Отец охотно рассказывал ему о национальных обычаях, о нравах и законах своей земли. И Руслан неожиданно нашел в чеченских адатах что-то близкое, понятное для себя. Подчеркнуто рыцарское, уважительное отношение к матери, помощь слабым, верная и крепкая мужская дружба, взаимовыручка – было во всем этом что-то из кодекса чести героев книжек, которые он особенно любил. Этакое мушкетерство – «один за всех, и все за одного». Руслан искренне начал тянуться к отцу, даже немного выучил чеченский язык и вместе с отцом занимался арабским. Как-то так само собой получилось, что решил принять ислам. Там, дома, конечно, и речи никакой о религии не было – не станет же он, пионер, в церковь ходить и поклоны бить. Но здесь, в Чечне, вера как-то естественно вписывалась в уклад жизни, была необходимой, простой и понятной, как пища, вода, воздух.
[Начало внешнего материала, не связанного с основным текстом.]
/-- A list of tile commands in progress (07 R233): a TILE_RUN (with its context), or a batch of a slot. -/
structure TJob where
  id    : Nat
  ctx   : Option CmdCtx
  slot  : Option Nat
  part  : Nat
  deriving DecidableEq, Repr

/-- A collective (07 R242, 11 R359) or a training exchange (08 R272) in progress. `sent` counts segments passed on;
`got` holds the segments received: sender, segment index, bytes. `lastAt` is when the last of them came. -/
structure Coll where
  ctx    : CmdCtx
  part   : Nat
  train  : Option Nat
  kind   : Nat
  group  : List Nat
  desc   : Bytes
  own    : Bytes
  seed   : DWord
  clip   : Nat
  got    : List (Nat × Nat × Bytes)
  sent   : Nat := 0
  call   : Bytes := []
  since  : DWord
  lastAt : DWord := 0
  deriving DecidableEq, Repr

/-- A segment that has come for a call that this member has yet to make (11 R359). -/
structure CollIn where
  part : Nat
  call : Bytes
  src  : Nat
  idx  : Nat
  body : Bytes
  deriving DecidableEq, Repr

/-- The stream cache and the TLB of a tile (07 R212, R215), least recently used first: cached lines as physical address ÷ 128
and partition, and translations as partition and virtual page. A line never differs from HBM (R212), so that its bytes are
those of HBM. -/
structure TileCache where
  lines : List (Nat × Nat) := []
  tlb   : List (Nat × Nat) := []
  deriving DecidableEq, Repr

/-- The tiles. Calls of collectives: `collCalls` counts them, `collTo` and `collFrom` hold, for each node and partition, the
call to which the segments sent last and received last belong, and `collIn` those that have come too early. Tile memory is keyed tile × 2^22 + offset, lines tile × 32,768 + line. -/
structure Tiles where
  mem    : Mem := []
  lines  : SMap Line := []
  caches : SMap TileCache := []
  cmds   : List TCmd := []
  jobs   : List TJob := []
  nextId : Nat := 0
  credit : SMap Nat := []
  rrNext : Nat := 0
  divAt  : SMap DWord := []
  colls  : List Coll := []
  collCalls : List (Bytes × Nat) := []
  collTo   : SMap Bytes := []
  collFrom : SMap Bytes := []
  collIn   : List CollIn := []
  deriving DecidableEq, Repr

/-! ### Egress -/

/-- A copy of a packet on its way to an egress queue (10 R309, R311, R312). -/
structure Copy where
  port    : Nat
  queue   : Nat
  meter   : Option Nat
  pre     : Nat
  frame   : Bytes
  part    : Nat
  fh      : DWord
  tracked : Bool
  mirror  : Bool
  barrier : List Nat
  poison  : Bool
  deriving DecidableEq, Repr

/-- An item of an egress queue: a frame, or the marker of a barrier entry. -/
structure QItem where
  marker  : Option Nat
  frame   : Bytes
  part    : Nat
  fh      : DWord
  tracked : Bool
  enq     : DWord
  poison  : Bool
  deriving DecidableEq, Repr

/-- The main store of a FIFO (10 R320): the bytes in the draining bank, the units that have spilled to HAMPER, each a full
bank, and the bytes in the filling bank. -/
structure FifoBanks where
  drain : Nat := 0
  units : Nat := 0
  fill  : Nat := 0
  deriving DecidableEq, Repr

/-- An egress queue (10 R324, R340). -/
structure Queue where
  items    : List QItem := []
  banks    : FifoBanks := {}
  maxDelay : Nat := 0
  sBytes   : Nat := 0
  sPkts    : Nat := 0
  sDelay   : Nat := 0
  deriving DecidableEq, Repr

/-- A barrier entry of a port (10 R312): the queues whose marker has not reached the head, and the copies that wait,
in arrival order. -/
structure Barrier where
  id      : Nat
  port    : Nat
  left    : List Nat
  waiting : List Copy
  deriving DecidableEq, Repr

/-- A meter (10 R328, R329): levels in units of 1/8,000,000 byte. -/
structure Meter where
  mode   : Byte := 0
  cir    : Nat := 0
  cbs    : Nat := 0
  eir    : Nat := 0
  ebs    : Nat := 0
  tc     : Nat := 0
  te     : Nat := 0
  last   : DWord := 0
  counts : List DWord := [0, 0, 0, 0, 0, 0]
  deriving DecidableEq, Repr

/-- A shaper node (10 R330 to R332): tokens in units of 1/8,000,000 byte, and a write that waits for the round. -/
structure Shaper where
  rate   : Nat := 0
  burst  : Nat := 0
  tokens : Int := 0
  pend   : Option (Nat × Nat) := none
  deriving DecidableEq, Repr

/-- A gate control list (10 R334, R335). -/
structure Gcl where
  takeover : DWord
  cycle    : Nat
  entries  : List (BitVec 128 × Nat)
  deriving DecidableEq, Repr

/-- A frame being transmitted (10 R333): its end in ps as PKCLK counts them. -/
structure Tx where
  frame : Bytes
  queue : Nat
  endPs : Nat
  deriving DecidableEq, Repr

/-- A host copy in the FIFO of its ring (10 R314, R315). -/
structure HostCopy where
  die    : Nat
  part   : Nat
  data   : Bytes
  poison : Bool := false
  deriving DecidableEq, Repr

/-- A host packet ring (10 R313, R315). -/
structure HostRing where
  part      : Option Nat := none
  bref      : Bref := { addr := 0, size := 0, loc := 0, dir := 0 }
  snap      : Nat := 64
  write     : Word := 0
  fullDrops : Word := 0
  read      : Word := 0
  readAt    : Option DWord := none
  closing   : Bool := false
  fifo      : List HostCopy := []
  deriving DecidableEq, Repr

/-- Egress state. `pauseUntil` is keyed port × 8 + priority, `deficit` by scheduler member, `ptr` by set; `refills` and
`rounds` count the shaper refills and each port's scheduler rounds since the last start, `sampleAt` is the time of the
last queue samples. -/
structure Egress where
  queues     : SMap Queue := []
  copies     : List Copy := []
  barriers   : List Barrier := []
  overflow   : List Copy := []
  nextBar    : Nat := 0
  meters     : SMap Meter := []
  shapers    : SMap Shaper := []
  deficit    : SMap Nat := []
  ptr        : SMap Nat := []
  gcl        : SMap Gcl := []
  gclPend    : SMap Gcl := []
  pauseUntil : SMap DWord := []
  tx         : SMap Tx := []
  txEnd      : SMap Nat := []
  hrings     : SMap HostRing := []
  refills    : Nat := 0
  rounds     : SMap Nat := []
  sampleAt   : DWord := 0
  inbandTx   : List (Nat × Bytes) := []
  deriving DecidableEq, Repr

/-! ### Fabric -/

/-- A frame kept for retry (11 R347): phase, counter and bytes as sent, and the messages whose last byte it carries, each
with the link that it came on. -/
structure LFrame where
  phase : Bool
  ctr   : Nat
  bytes : Bytes
  ends  : List (Nat × Msg)
  deriving DecidableEq, Repr

/-- A Shatiet link (11 R342 to R361, R366). State 0 DOWN, 1 TRAINING, 2 AUTH, 3 UP, 4 FAILED; `wanted` says that a
FABRIC_JOIN named it. `peer`, `peerLink` and `peerChain` are what the peer's HELLO announced. Credit buffers are numbered
class + 4 × hop, as CR_SEL names them: `credits` are held here, `crSeen` the peer's last CR_CNT, `crRet` the credits
returned so far, `crTold` what the peer has been told, `crSel` the buffer told last. `outQ` pairs a message with the link
that it came on. `begun` holds the messages that have started and whose last byte is still in `txBuf`, with the bytes up to
their end. `share` names this end's ephemeral key share. `ended` says that PHASE_END came before the key that follows it was
known, `rxAt` is the arrival of the frame that brought the first byte of `rxBuf`, and `lastOut` is what the transmitter sent
last. -/
structure Link where
  state    : Nat := 0
  wanted   : Bool := false
  peer     : Nat := 0xffff
  peerLink : Nat := 0
  peerChain : Bytes := []
  keyGen   : Nat := 0
  sent     : DWord := 0
  retries  : Word := 0
  authFail : Word := 0
  hopNs    : Word := 0
  txKey    : Option Nat := none
  rxKey    : Option Nat := none
  newTx    : Option Nat := none
  newRx    : Option Nat := none
  txPhase  : Bool := false
  txCtr    : Nat := 0
  retry    : List LFrame := []
  resend   : List LFrame := []
  nakSeen  : Byte := 0
  nakCnt   : Byte := 0
  expPhase : Bool := false
  expCtr   : Nat := 0
  prevBad  : Bool := false
  tagFails : Nat := 0
  switching : Bool := false
  rekey    : Bool := false
  rekeyCtx : Option CmdCtx := none
  share    : Nat := 0
  ended    : Bool := false
  begun    : List (Nat × Msg × Nat) := []
  rxAt     : DWord := 0
  credits  : SMap Nat := []
  crSeen   : SMap Half := []
  crRet    : SMap Half := []
  crTold   : SMap Half := []
  crSel    : Nat := 4
  txBuf    : Bytes := []
  rxBuf    : Bytes := []
  outQ     : List (Nat × Msg) := []
  flowDef  : Nat := 0
  collDef  : Nat := 0
  drrAt    : Nat := 1
  offset   : Option Int := none
  lastOut  : Bytes := []
  deriving DecidableEq, Repr

/-- An advertisement of a time master heard from a peer (11 R365). -/
structure Adv where
  master : Nat
  dist   : Nat
  seq    : Word
  deriving DecidableEq, Repr

/-- A FABRIC_JOIN in progress (11 R367); `step` is the step of the counter once it has been made. -/
structure JoinJob where
  ctx   : Option CmdCtx
  node  : Nat
  mask  : Word
  since : DWord
  step  : Option Int
  deriving DecidableEq, Repr

/-- Fabric state. Sequence maps are keyed (node × 4 + class); `peerAdv` by link. `timerAt` is the last time exchange,
`leaving` a FABRIC_LEAVE in progress and whether it has sent LEAVE. -/
structure Fab where
  nodeId    : Nat := 0
  joined    : Bool := false
  links     : SMap Link := []
  mseqTx    : SMap Nat := []
  mseqRx    : SMap Nat := []
  reorder   : List (Nat × Msg) := []
  gapSince  : SMap DWord := []
  inbox     : List (Nat × Msg) := []
  timeAt    : List (Msg × DWord) := []
  peerAdv   : SMap Adv := []
  seqHigh   : SMap Word := []
  seqAt     : SMap DWord := []
  advSeq    : Word := 0
  master    : Nat := 0xffff
  dist      : Nat := 255
  via       : Nat := 0xffff
  timerAt   : DWord := 0
  join      : Option JoinJob := none
  leaving   : Option (CmdCtx × Bool) := none
  deriving DecidableEq, Repr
Руслан объявил о своем решении отцу, и тот обрадовался, поддержал его.
Разумеется, в советские времена и разговора не заходило о том, чтобы открыто проявлять религиозность, но все же Руслан принял ислам у муллы в местной мечети. Все оказалось настолько просто, что он даже не ожидал. Отец не давил на него, но по его молчаливому согласию, по тому, с какими радостными интонациями в голосе он отправил Руслана в самую большую мечеть в Урус-Мартане, выстроенную еще в семидесятые годы, он понял, как важна религия для отца и насколько тот счастлив, осознавая, что с таким трудом обретенный сын последовал вере и законам предков.
И Руслан произнес несколько заветных слов сначала на арабском, потом на русском и вышел из мечети уже мусульманином. Теперь он назывался Руслан Аллаудин.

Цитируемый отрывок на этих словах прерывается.